2009 Cork Senior Hurling Championship
- Dates: 2 May 2009 – 11 October 2009
- Teams: 25
- Sponsor: Evening Echo
- Champions: Newtownshandrum (4th title) Dermot Gleeson (captain) Phil Noonan (manager)
- Runners-up: Sarsfields Kieran Murphy (captain) Bertie Óg Murphy (manager)
- Relegated: Castlelyons

Tournament statistics
- Matches played: 28
- Top scorer(s): Niall McCarthy (4-27)

= 2009 Cork Senior Hurling Championship =

Annual hurling competition season

The 2009 Cork Senior Hurling Championship was the 121st staging of the Cork Senior Hurling Championship since its establishment by the Cork County Board in 1887. The draw for the 2009 opening round fixtures took place at the County Convention in December 2008. The championship began on 2 May 2009 and ended on 11 October 2009.
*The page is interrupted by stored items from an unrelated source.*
-- ==== Sys2Proof/Syntax.lean ====
section
/-! DEFINITION. The instructions: one constructor per row of spec/opcode_table.json (the eleven `ILLEGAL` rows, which share a
mnemonic, are one constructor that carries the removed byte), and the operand enumerations of 30_encoding.md R113 to R116. -/
namespace Sys2Proof

/-- The seven byte registers an operand field can name (30_encoding.md R113; `F` cannot be named). -/
inductive Reg8 where
  | b | c | d | e | h | l | a
  deriving DecidableEq, Repr

/-- `r8[i]`: a byte register, or the memory byte at the address in `HL` (R113). -/
inductive Operand8 where
  | reg (r : Reg8)
  | hlInd
  deriving DecidableEq, Repr

/-- `r16[p]`: the pairs of the load and arithmetic forms (R114). -/
inductive Reg16 where
  | bc | de | hl | sp
  deriving DecidableEq, Repr

/-- `r16stk[p]`: the pairs of `PUSH` and `POP` (R114). -/
inductive Stk16 where
  | bc | de | hl | af
  deriving DecidableEq, Repr

/-- `cc[i]`: the four conditions (R115). -/
inductive Cond where
  | nz | z | nc | c
  deriving DecidableEq, Repr

/-- `alu[y]`: the eight accumulator operations (R116). -/
inductive AluOp where
  | add | adc | sub | sbc | and | xor | or | cp
  deriving DecidableEq, Repr

/-- `rot[y]`: the eight rotates and shifts of the extended table (R116). -/
inductive RotOp where
  | rlc | rrc | rl | rr | sla | sra | swap | srl
  deriving DecidableEq, Repr
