-- ==== Sys2Proof/Machine/Descriptor.lean ====
section
/-! DEFINITION. The opcode descriptors of both tables (30_encoding.md R123), the declared cycle costs (R129, 70_reset_and_hazards.md
R365) and disassembly (R125). The rows are spec/opcode_table.json's. No step reads them: a meaning charges its own cost. -/
namespace Sys2Proof.Machine

/-- An opcode descriptor, "immutable descriptor" (R123). The mnemonic template is
held as the text before the operand placeholder and, where there is one, the text after it. The human description is not in the
source; the handler is the arm of `exec`. -/
structure Descriptor where
  code : Byte
  /-- the template up to its placeholder `n` or `nn` -/
  head : String
  /-- the template after its placeholder, none where it has none -/
  tail : Option String
  /-- operand width, 0, 1 or 2 -/
  width : Nat
  /-- base cycle cost, none on the removed entries and on the prefix entry (R130) -/
  cycles : Option Nat
  /-- cost when taken, for conditional transfers (R129) -/
  cyclesTaken : Option Nat
  deriving DecidableEq, Repr

/-- A row of a table. -/
def descriptor (code : Byte) (head : String) (tail : Option String) (width : Nat) (cycles cyclesTaken : Option Nat) : Descriptor :=
  { code := code, head := head, tail := tail, width := width, cycles := cycles, cyclesTaken := cyclesTaken }

/-- The primary table, bytes 0x00 to 0x0F. -/
def primaryTable0 : List Descriptor :=
  [descriptor 0x00 "NOP" (none) 0 (some 4) (none),
   descriptor 0x01 "LD BC," (some "") 2 (some 12) (none),
   descriptor 0x02 "LD (BC),A" (none) 0 (some 8) (none),
   descriptor 0x03 "INC BC" (none) 0 (some 8) (none),
   descriptor 0x04 "INC B" (none) 0 (some 4) (none),
   descriptor 0x05 "DEC B" (none) 0 (some 4) (none),
   descriptor 0x06 "LD B," (some "") 1 (some 8) (none),
   descriptor 0x07 "RLCA" (none) 0 (some 4) (none),
   descriptor 0x08 "LD (" (some "),SP") 2 (some 20) (none),
   descriptor 0x09 "ADD HL,BC" (none) 0 (some 8) (none),
   descriptor 0x0A "LD A,(BC)" (none) 0 (some 8) (none),
   descriptor 0x0B "DEC BC" (none) 0 (some 8) (none),
   descriptor 0x0C "INC C" (none) 0 (some 4) (none),
   descriptor 0x0D "DEC C" (none) 0 (some 4) (none),
   descriptor 0x0E "LD C," (some "") 1 (some 8) (none),
   descriptor 0x0F "RRCA" (none) 0 (some 4) (none)]

/-- The primary table, bytes 0x10 to 0x1F. -/
def primaryTable1 : List Descriptor :=
  [descriptor 0x10 "STOP" (none) 1 (some 4) (none),
   descriptor 0x11 "LD DE," (some "") 2 (some 12) (none),
   descriptor 0x12 "LD (DE),A" (none) 0 (some 8) (none),
   descriptor 0x13 "INC DE" (none) 0 (some 8) (none),
   descriptor 0x14 "INC D" (none) 0 (some 4) (none),
   descriptor 0x15 "DEC D" (none) 0 (some 4) (none),
   descriptor 0x16 "LD D," (some "") 1 (some 8) (none),
   descriptor 0x17 "RLA" (none) 0 (some 4) (none),
   descriptor 0x18 "JR " (some "") 1 (some 12) (none),
   descriptor 0x19 "ADD HL,DE" (none) 0 (some 8) (none),
   descriptor 0x1A "LD A,(DE)" (none) 0 (some 8) (none),
   descriptor 0x1B "DEC DE" (none) 0 (some 8) (none),
   descriptor 0x1C "INC E" (none) 0 (some 4) (none),
   descriptor 0x1D "DEC E" (none) 0 (some 4) (none),
   descriptor 0x1E "LD E," (some "") 1 (some 8) (none),
   descriptor 0x1F "RRA" (none) 0 (some 4) (none)]

/-- The primary table, bytes 0x20 to 0x2F. -/
def primaryTable2 : List Descriptor :=
  [descriptor 0x20 "JR NZ," (some "") 1 (some 8) (some 12),
   descriptor 0x21 "LD HL," (some "") 2 (some 12) (none),
   descriptor 0x22 "LD (HL+),A" (none) 0 (some 8) (none),
   descriptor 0x23 "INC HL" (none) 0 (some 8) (none),
   descriptor 0x24 "INC H" (none) 0 (some 4) (none),
   descriptor 0x25 "DEC H" (none) 0 (some 4) (none),
   descriptor 0x26 "LD H," (some "") 1 (some 8) (none),
   descriptor 0x27 "DAA" (none) 0 (some 4) (none),
   descriptor 0x28 "JR Z," (some "") 1 (some 8) (some 12),
   descriptor 0x29 "ADD HL,HL" (none) 0 (some 8) (none),
   descriptor 0x2A "LD A,(HL+)" (none) 0 (some 8) (none),
   descriptor 0x2B "DEC HL" (none) 0 (some 8) (none),
   descriptor 0x2C "INC L" (none) 0 (some 4) (none),
   descriptor 0x2D "DEC L" (none) 0 (some 4) (none),
   descriptor 0x2E "LD L," (some "") 1 (some 8) (none),
   descriptor 0x2F "CPL" (none) 0 (some 4) (none)]

/-- The primary table, bytes 0x30 to 0x3F. -/
def primaryTable3 : List Descriptor :=
  [descriptor 0x30 "JR NC," (some "") 1 (some 8) (some 12),
   descriptor 0x31 "LD SP," (some "") 2 (some 12) (none),
   descriptor 0x32 "LD (HL-),A" (none) 0 (some 8) (none),
   descriptor 0x33 "INC SP" (none) 0 (some 8) (none),
   descriptor 0x34 "INC (HL)" (none) 0 (some 12) (none),
   descriptor 0x35 "DEC (HL)" (none) 0 (some 12) (none),
   descriptor 0x36 "LD (HL)," (some "") 1 (some 12) (none),
   descriptor 0x37 "SCF" (none) 0 (some 4) (none),
   descriptor 0x38 "JR C," (some "") 1 (some 8) (some 12),
   descriptor 0x39 "ADD HL,SP" (none) 0 (some 8) (none),
   descriptor 0x3A "LD A,(HL-)" (none) 0 (some 8) (none),
   descriptor 0x3B "DEC SP" (none) 0 (some 8) (none),
   descriptor 0x3C "INC A" (none) 0 (some 4) (none),
   descriptor 0x3D "DEC A" (none) 0 (some 4) (none),
   descriptor 0x3E "LD A," (some "") 1 (some 8) (none),
   descriptor 0x3F "CCF" (none) 0 (some 4) (none)]
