/-- R192 to R196, R200: `ADD`, `ADC`, `SUB`, `SBC` and `CP` in every operand form; the carry used is the old one; `CP` writes
the flags alone. -/
def Obligations.AccumulatorArithmetic : Prop :=
  ∀ s : State,
    AccForms .add (fun v => add8 s.getA v false) [.a, .f] s ∧ AccForms .adc (fun v => add8 s.getA v s.flags.c) [.a, .f] s ∧
    AccForms .sub (fun v => sub8 s.getA v false) [.a, .f] s ∧ AccForms .sbc (fun v => sub8 s.getA v s.flags.c) [.a, .f] s ∧
    AccForms .cp (fun v => sub8 s.getA v false) [.f] s

/-- R192, R197 to R199: `AND`, `XOR` and `OR` in every operand form: Z from the result, N and C zero, H one for `AND` alone.
-/
def Obligations.AccumulatorLogic : Prop :=
  ∀ s : State,
    AccForms .and (fun v => { value := s.getA &&& v
                              flags := { z := decide (s.getA &&& v = 0), n := false, h := true, c := false } }) [.a, .f] s ∧
    AccForms .xor (fun v => { value := s.getA ^^^ v
                              flags := { z := decide (s.getA ^^^ v = 0), n := false, h := false, c := false } }) [.a, .f] s ∧
    AccForms .or (fun v => { value := s.getA ||| v
                             flags := { z := decide (s.getA ||| v = 0), n := false, h := false, c := false } }) [.a, .f] s

/-- R201 to R204: `INC` and `DEC` of a byte register and of the byte at `HL`: Z, N and H of the result, flag C unchanged. -/
def Obligations.IncrementAndDecrementByte : Prop :=
  ∀ (s : State) (r : Reg8),
    (encode (Form.inc (.reg r)) = [0x04 + 8 * r.code] ∧
      ∃ t, exec (Form.inc (.reg r)) s = .next t ∧ t.getR8 r = s.getR8 r + 1 ∧
        t.flags = { z := decide (s.getR8 r = 0xFF), n := false, h := decide ((s.getR8 r).toNat % 16 = 15), c := s.flags.c } ∧
        Changes [regNameOf r, .f] 4 s t) ∧
    (encode (Form.inc .hlInd) = [0x34] ∧
      ∃ t, exec (Form.inc .hlInd) s = .next t ∧
        t.flags = { z := decide (s.memRead s.hl = 0xFF), n := false, h := decide ((s.memRead s.hl).toNat % 16 = 15)
                    c := s.flags.c } ∧
        Stores [(s.hl, s.memRead s.hl + 1)] [.f] 12 s t) ∧
    (encode (Form.dec (.reg r)) = [0x05 + 8 * r.code] ∧
      ∃ t, exec (Form.dec (.reg r)) s = .next t ∧ t.getR8 r = s.getR8 r - 1 ∧
        t.flags = { z := decide (s.getR8 r = 0x01), n := true, h := decide ((s.getR8 r).toNat % 16 = 0), c := s.flags.c } ∧
        Changes [regNameOf r, .f] 4 s t) ∧
    (encode (Form.dec .hlInd) = [0x35] ∧
      ∃ t, exec (Form.dec .hlInd) s = .next t ∧
        t.flags = { z := decide (s.memRead s.hl = 0x01), n := true, h := decide ((s.memRead s.hl).toNat % 16 = 0)
                    c := s.flags.c } ∧
        Stores [(s.hl, s.memRead s.hl - 1)] [.f] 12 s t)

/-- R205: `DAA`, as the spec's pseudocode computes it. -/
def Obligations.DecimalAdjust : Prop :=
  ∀ s : State, let a := s.getA.toNat
    encode .daa = [0x27] ∧
    ∃ t, exec .daa s = .next t ∧ Changes [.a, .f] 4 s t ∧
      t.flags.z = decide (t.getA = 0) ∧ t.flags.n = s.flags.n ∧ t.flags.h = false ∧
      (s.flags.n = false →
        t.getA.toNat = (a + (if s.flags.h = true ∨ a % 16 > 0x09 then 0x06 else 0)
          + (if s.flags.c = true ∨ a > 0x99 then 0x60 else 0)) % 256 ∧
        t.flags.c = decide (s.flags.c = true ∨ a > 0x99)) ∧
      (s.flags.n = true →
        t.getA.toNat = (a + 256 - (if s.flags.h = true then 0x06 else 0) - (if s.flags.c = true then 0x60 else 0)) % 256 ∧
        t.flags.c = s.flags.c)

/-- R205: `DAA` after an addition or a subtraction of packed BCD bytes gives the packed BCD sum or difference modulo 100, and
flag C the decimal carry or borrow. -/
def Obligations.DecimalAdjustMakesBcd : Prop :=
  ∀ (s : State) (y : Byte), IsBcd s.getA → IsBcd y →
    (∃ t u, exec (.addAN y) s = .next t ∧ exec .daa t = .next u ∧ IsBcd u.getA ∧
      bcdValue u.getA = (bcdValue s.getA + bcdValue y) % 100 ∧ u.flags.c = decide (bcdValue s.getA + bcdValue y > 99)) ∧
    (∃ t u, exec (.subAN y) s = .next t ∧ exec .daa t = .next u ∧ IsBcd u.getA ∧
      bcdValue u.getA = (bcdValue s.getA + 100 - bcdValue y) % 100 ∧ u.flags.c = decide (bcdValue s.getA < bcdValue y))

/-- R206 to R208: `CPL`, `SCF` and `CCF`. -/
def Obligations.ComplementAndCarryFlag : Prop :=
  ∀ s : State,
    (encode .cpl = [0x2F] ∧ ∃ t, exec .cpl s = .next t ∧ t.getA.toNat = 255 - s.getA.toNat ∧
      t.flags = { z := s.flags.z, n := true, h := true, c := s.flags.c } ∧ Changes [.a, .f] 4 s t) ∧
    (encode .scf = [0x37] ∧ ∃ t, exec .scf s = .next t ∧
      t.flags = { z := s.flags.z, n := false, h := false, c := true } ∧ Changes [.f] 4 s t) ∧
    (encode .ccf = [0x3F] ∧ ∃ t, exec .ccf s = .next t ∧
      t.flags = { z := s.flags.z, n := false, h := false, c := !s.flags.c } ∧ Changes [.f] 4 s t)

/-! ### 16-bit arithmetic -/

/-- R230: `ADD HL,rr`: the sum modulo 65536, Z unchanged, N zero, H the carry out of bit 11, C out of bit 15. -/
def Obligations.AddPairToHl : Prop :=
  ∀ (s : State) (p : Reg16), let x := s.hl.toNat
    let v := (s.getR16 p).toNat
    encode (Form.addHlPair p) = [0x09 + 16 * p.code] ∧
    ∃ t, exec (Form.addHlPair p) s = .next t ∧ t.hl.toNat = (x + v) % 65536 ∧
      t.flags = { z := s.flags.z, n := false, h := decide (x % 4096 + v % 4096 > 0x0FFF), c := decide (x + v > 0xFFFF) } ∧
      Changes [.h, .l, .f] 8 s t

/-- R231, R232: `INC rr` and `DEC rr` modulo 65536, no flag. -/
def Obligations.IncrementAndDecrementPair : Prop :=
  ∀ (s : State) (p : Reg16),
    (encode (Form.incPair p) = [0x03 + 16 * p.code] ∧
      ∃ t, exec (Form.incPair p) s = .next t ∧ (t.getR16 p).toNat = ((s.getR16 p).toNat + 1) % 65536 ∧
        Changes (pairNames p) 8 s t) ∧
    (encode (Form.decPair p) = [0x0B + 16 * p.code] ∧
      ∃ t, exec (Form.decPair p) s = .next t ∧ (t.getR16 p).toNat = ((s.getR16 p).toNat + 65535) % 65536 ∧
        Changes (pairNames p) 8 s t)

/-! ### Rotates, shifts and bits -/

/-- R241 to R244: `RLCA`, `RRCA`, `RLA`, `RRA`: flag C the bit moved out, Z, N and H zero. -/
def Obligations.AccumulatorRotates : Prop :=
  ∀ s : State, ∀ e ∈ ([(.rlca, .rlc, 0x07), (.rrca, .rrc, 0x0F), (.rla, .rl, 0x17), (.rra, .rr, 0x1F)]
      : List (Instr × RotOp × Byte)),
    encode e.1 = [e.2.2] ∧
    ∃ t, exec e.1 s = .next t ∧ t.getA.toNat = rotNat e.2.1 s.getA.toNat s.flags.c ∧
      t.flags = { z := false, n := false, h := false, c := rotOut e.2.1 s.getA.toNat } ∧ Changes [.a, .f] 4 s t

/-- R240, R245 to R252: the rotates, shifts and swap of the extended table on a register and on the byte at `HL`: Z from the
result, N and H zero, flag C the bit moved out. -/
def Obligations.ExtendedRotates : Prop :=
  ∀ (s : State) (op : RotOp) (r : Reg8),
    (encode (Form.rot op (.reg r)) = [0xCB, 8 * op.code + r.code] ∧
      ∃ t, exec (Form.rot op (.reg r)) s = .next t ∧ (t.getR8 r).toNat = rotNat op (s.getR8 r).toNat s.flags.c ∧
        t.flags = { z := decide (rotNat op (s.getR8 r).toNat s.flags.c = 0), n := false, h := false
                    c := rotOut op (s.getR8 r).toNat } ∧
        Changes [regNameOf r, .f] 8 s t) ∧
    (encode (Form.rot op .hlInd) = [0xCB, 8 * op.code + 6] ∧
      ∃ t, exec (Form.rot op .hlInd) s = .next t ∧
        t.flags = { z := decide (rotNat op (s.memRead s.hl).toNat s.flags.c = 0), n := false, h := false
                    c := rotOut op (s.memRead s.hl).toNat } ∧
        Stores [(s.hl, BitVec.ofNat 8 (rotNat op (s.memRead s.hl).toNat s.flags.c))] [.f] 16 s t)

/-- R240, R253: `BIT b` on every operand: Z the complement of the bit, N zero, H one, flag C unchanged, nothing written. -/
def Obligations.BitTest : Prop :=
  ∀ (s : State) (b : Fin 8) (o : Operand8),
    encode (Form.bit b o) = [0xCB, BitVec.ofNat 8 (0x40 + 8 * b.val) + o.code] ∧
    ∃ t, exec (Form.bit b o) s = .next t ∧
      t.flags = { z := !(s.readOperand o).getLsbD b.val, n := false, h := true, c := s.flags.c } ∧
      Changes [.f] (operandCost o 8 12) s t

/-- R240, R254, R255: `RES b` and `SET b` on a register and on the byte at `HL`: one bit cleared or set, no flag. -/
def Obligations.BitClearAndSet : Prop :=
  ∀ (s : State) (b : Fin 8) (r : Reg8),
    (encode (Form.res b (.reg r)) = [0xCB, BitVec.ofNat 8 (0x80 + 8 * b.val) + r.code] ∧
      ∃ t, exec (Form.res b (.reg r)) s = .next t ∧
        (∀ k : Nat, (t.getR8 r).getLsbD k = ((s.getR8 r).getLsbD k && decide (k ≠ b.val))) ∧ Changes [regNameOf r] 8 s t) ∧
    (encode (Form.res b .hlInd) = [0xCB, BitVec.ofNat 8 (0x80 + 8 * b.val) + 6] ∧
      ∃ t, exec (Form.res b .hlInd) s = .next t ∧ Stores [(s.hl, s.memRead s.hl &&& ~~~(1#8 <<< b.val))] [] 16 s t) ∧
    (encode (Form.set b (.reg r)) = [0xCB, BitVec.ofNat 8 (0xC0 + 8 * b.val) + r.code] ∧
      ∃ t, exec (Form.set b (.reg r)) s = .next t ∧
        (∀ k : Nat, (t.getR8 r).getLsbD k = ((s.getR8 r).getLsbD k || decide (k = b.val))) ∧ Changes [regNameOf r] 8 s t) ∧
    (encode (Form.set b .hlInd) = [0xCB, BitVec.ofNat 8 (0xC0 + 8 * b.val) + 6] ∧
      ∃ t, exec (Form.set b .hlInd) s = .next t ∧ Stores [(s.hl, s.memRead s.hl ||| (1#8 <<< b.val))] [] 16 s t)

/-! ### Control transfer -/

/-- R270 to R275: the jumps. A condition reads the flags as they are; a jump not taken leaves `PC` after the instruction and
costs less; a relative target is `PC` after the instruction plus the signed offset. -/
def Obligations.Jumps : Prop :=
  ∀ (s : State) (cc : Cond) (n : Byte) (nn : Word),
    (s.cond .nz = !s.flags.z ∧ s.cond .z = s.flags.z ∧ s.cond .nc = !s.flags.c ∧ s.cond .c = s.flags.c) ∧
    (encode (.jpNn nn) = [0xC3, lowByte nn, highByte nn] ∧
      ∃ t, exec (.jpNn nn) s = .next t ∧ t.pc = nn ∧ Changes [.pc] 16 s t) ∧
    (encode (Form.jpCond cc nn) = [0xC2 + 8 * cc.code, lowByte nn, highByte nn] ∧
      ∃ t, exec (Form.jpCond cc nn) s = .next t ∧ t.pc = (if s.cond cc = true then nn else s.pc) ∧
        Changes [.pc] (if s.cond cc = true then 16 else 12) s t) ∧
    (encode .jpHl = [0xE9] ∧ ∃ t, exec .jpHl s = .next t ∧ t.pc = s.hl ∧ Changes [.pc] 4 s t) ∧
    (encode (.jrN n) = [0x18, n] ∧
      ∃ t, exec (.jrN n) s = .next t ∧ t.pc.toNat = (s.pc.toNat + sextNat n) % 65536 ∧ Changes [.pc] 12 s t) ∧
    (encode (Form.jrCond cc n) = [0x20 + 8 * cc.code, n] ∧
      ∃ t, exec (Form.jrCond cc n) s = .next t ∧
        t.pc.toNat = (if s.cond cc = true then (s.pc.toNat + sextNat n) % 65536 else s.pc.toNat) ∧
        Changes [.pc] (if s.cond cc = true then 12 else 8) s t)
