-- ==== Sys2Proof/Laws/Exec.lean ====
section
/-! SUPPORT. The meaning of every instruction form that a table of the spec spans, as one equation over its operands. -/
namespace Sys2Proof.Machine

theorem exec_ldRegReg (dst src : Reg8) (s : State) : exec (Form.ldRegReg dst src) s = loadReg dst (s.getR8 src) 4 s := by
  cases dst <;> cases src <;> rfl

theorem exec_ldRegImm (dst : Reg8) (n : Byte) (s : State) : exec (Form.ldRegImm dst n) s = loadReg dst n 8 s := by
  cases dst <;> rfl

theorem exec_ldRegInd (dst : Reg8) (s : State) : exec (Form.ldRegInd dst) s = loadReg dst (s.memRead s.hl) 8 s := by
  cases dst <;> rfl

theorem exec_ldIndReg (src : Reg8) (s : State) : exec (Form.ldIndReg src) s = storeByte s.hl (s.getR8 src) 8 s := by
  cases src <;> rfl

theorem exec_ldPairImm (p : Reg16) (nn : Word) (s : State) : exec (Form.ldPairImm p nn) s = loadPair p nn 12 s := by
  cases p <;> rfl

theorem exec_push (q : Stk16) (s : State) : exec (Form.push q) s = pushPair q s := by cases q <;> rfl

theorem exec_pop (q : Stk16) (s : State) : exec (Form.pop q) s = popPair q s := by cases q <;> rfl

theorem exec_addHlPair (p : Reg16) (s : State) : exec (Form.addHlPair p) s = addHl p s := by cases p <;> rfl

theorem exec_incPair (p : Reg16) (s : State) : exec (Form.incPair p) s = addPair p 1 s := by cases p <;> rfl

theorem exec_decPair (p : Reg16) (s : State) : exec (Form.decPair p) s = addPair p (-1) s := by cases p <;> rfl

theorem exec_inc (o : Operand8) (s : State) : exec (Form.inc o) s = incOperand o s := by
  rcases o with r | _
  · cases r <;> rfl
  · rfl

theorem exec_dec (o : Operand8) (s : State) : exec (Form.dec o) s = decOperand o s := by
  rcases o with r | _
  · cases r <;> rfl
  · rfl

theorem exec_alu (op : AluOp) (o : Operand8) (s : State) :
    exec (Form.alu op o) s = aluAcc op (s.readOperand o) (operandCost o 4 8) s := by
  rcases o with r | _
  · cases op <;> cases r <;> rfl
  · cases op <;> rfl

theorem exec_aluImm (op : AluOp) (n : Byte) (s : State) : exec (Form.aluImm op n) s = aluAcc op n 8 s := by
  cases op <;> rfl

theorem exec_rot (op : RotOp) (o : Operand8) (s : State) : exec (Form.rot op o) s = rotOperand op o s := by
  rcases o with r | _
  · cases op <;> cases r <;> rfl
  · cases op <;> rfl

/-- A statement about each of eight values, by its value at each. -/
theorem forall_fin8 {P : Fin 8 → Prop} (h0 : P 0) (h1 : P 1) (h2 : P 2) (h3 : P 3) (h4 : P 4) (h5 : P 5) (h6 : P 6) (h7 : P 7)
    (b : Fin 8) : P b := by
  match b with
  | 0 => exact h0
  | 1 => exact h1
  | 2 => exact h2
  | 3 => exact h3
  | 4 => exact h4
  | 5 => exact h5
  | 6 => exact h6
  | 7 => exact h7

theorem exec_bit (b : Fin 8) (o : Operand8) (s : State) : exec (Form.bit b o) s = bitOperand b o s := by
  revert b
  rcases o with r | _
  · cases r <;> exact forall_fin8 rfl rfl rfl rfl rfl rfl rfl rfl
  · exact forall_fin8 rfl rfl rfl rfl rfl rfl rfl rfl

theorem exec_res (b : Fin 8) (o : Operand8) (s : State) : exec (Form.res b o) s = resOperand b o s := by
  revert b
  rcases o with r | _
  · cases r <;> exact forall_fin8 rfl rfl rfl rfl rfl rfl rfl rfl
  · exact forall_fin8 rfl rfl rfl rfl rfl rfl rfl rfl

theorem exec_set (b : Fin 8) (o : Operand8) (s : State) : exec (Form.set b o) s = setOperand b o s := by
  revert b
  rcases o with r | _
  · cases r <;> exact forall_fin8 rfl rfl rfl rfl rfl rfl rfl rfl
  · exact forall_fin8 rfl rfl rfl rfl rfl rfl rfl rfl

theorem exec_jpCond (cc : Cond) (nn : Word) (s : State) : exec (Form.jpCond cc nn) s = jumpIf cc nn 12 16 s := by
  cases cc <;> rfl

theorem exec_jrCond (cc : Cond) (n : Byte) (s : State) : exec (Form.jrCond cc n) s = jumpIf cc (relTarget s.pc n) 8 12 s := by
  cases cc <;> rfl

theorem exec_callCond (cc : Cond) (nn : Word) (s : State) : exec (Form.callCond cc nn) s = callIf cc nn s := by
  cases cc <;> rfl

theorem exec_retCond (cc : Cond) (s : State) : exec (Form.retCond cc) s = returnIf cc s := by cases cc <;> rfl

theorem exec_rst (y : Fin 8) (s : State) : exec (Form.rst y) s = callTo (rstTarget y) 16 s := by
  revert y
  exact forall_fin8 rfl rfl rfl rfl rfl rfl rfl rfl

/-- The prefix entry runs the extended entry it selects (R120, R295). -/
theorem exec_prefixCb (xop : Byte) (s : State) : exec (.prefixCb xop) s = exec (decodeExtended xop) s := by
  show execPrefixCb xop s = exec (decodeExtended xop) s
  unfold execPrefixCb decodeExtended
  generalize fieldX xop = x
  match x with
  | 0 => exact (exec_rot _ _ s).symm
  | 1 => exact (exec_bit _ _ s).symm
  | 2 => exact (exec_res _ _ s).symm
  | 3 => exact (exec_set _ _ s).symm

end Sys2Proof.Machine
end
Sarsfields were the defending champions.

On 4 September 2009, Castlelyons were relegated from the championship following a 3–9 to 3–12 defeat by Carrigtwohill.

On 11 October 2009, Newtownshandrum won the championship following a 3–22 to 1–12 defeat of Sarsfields. This was their fourth championship title overall and their first in four championship seasons.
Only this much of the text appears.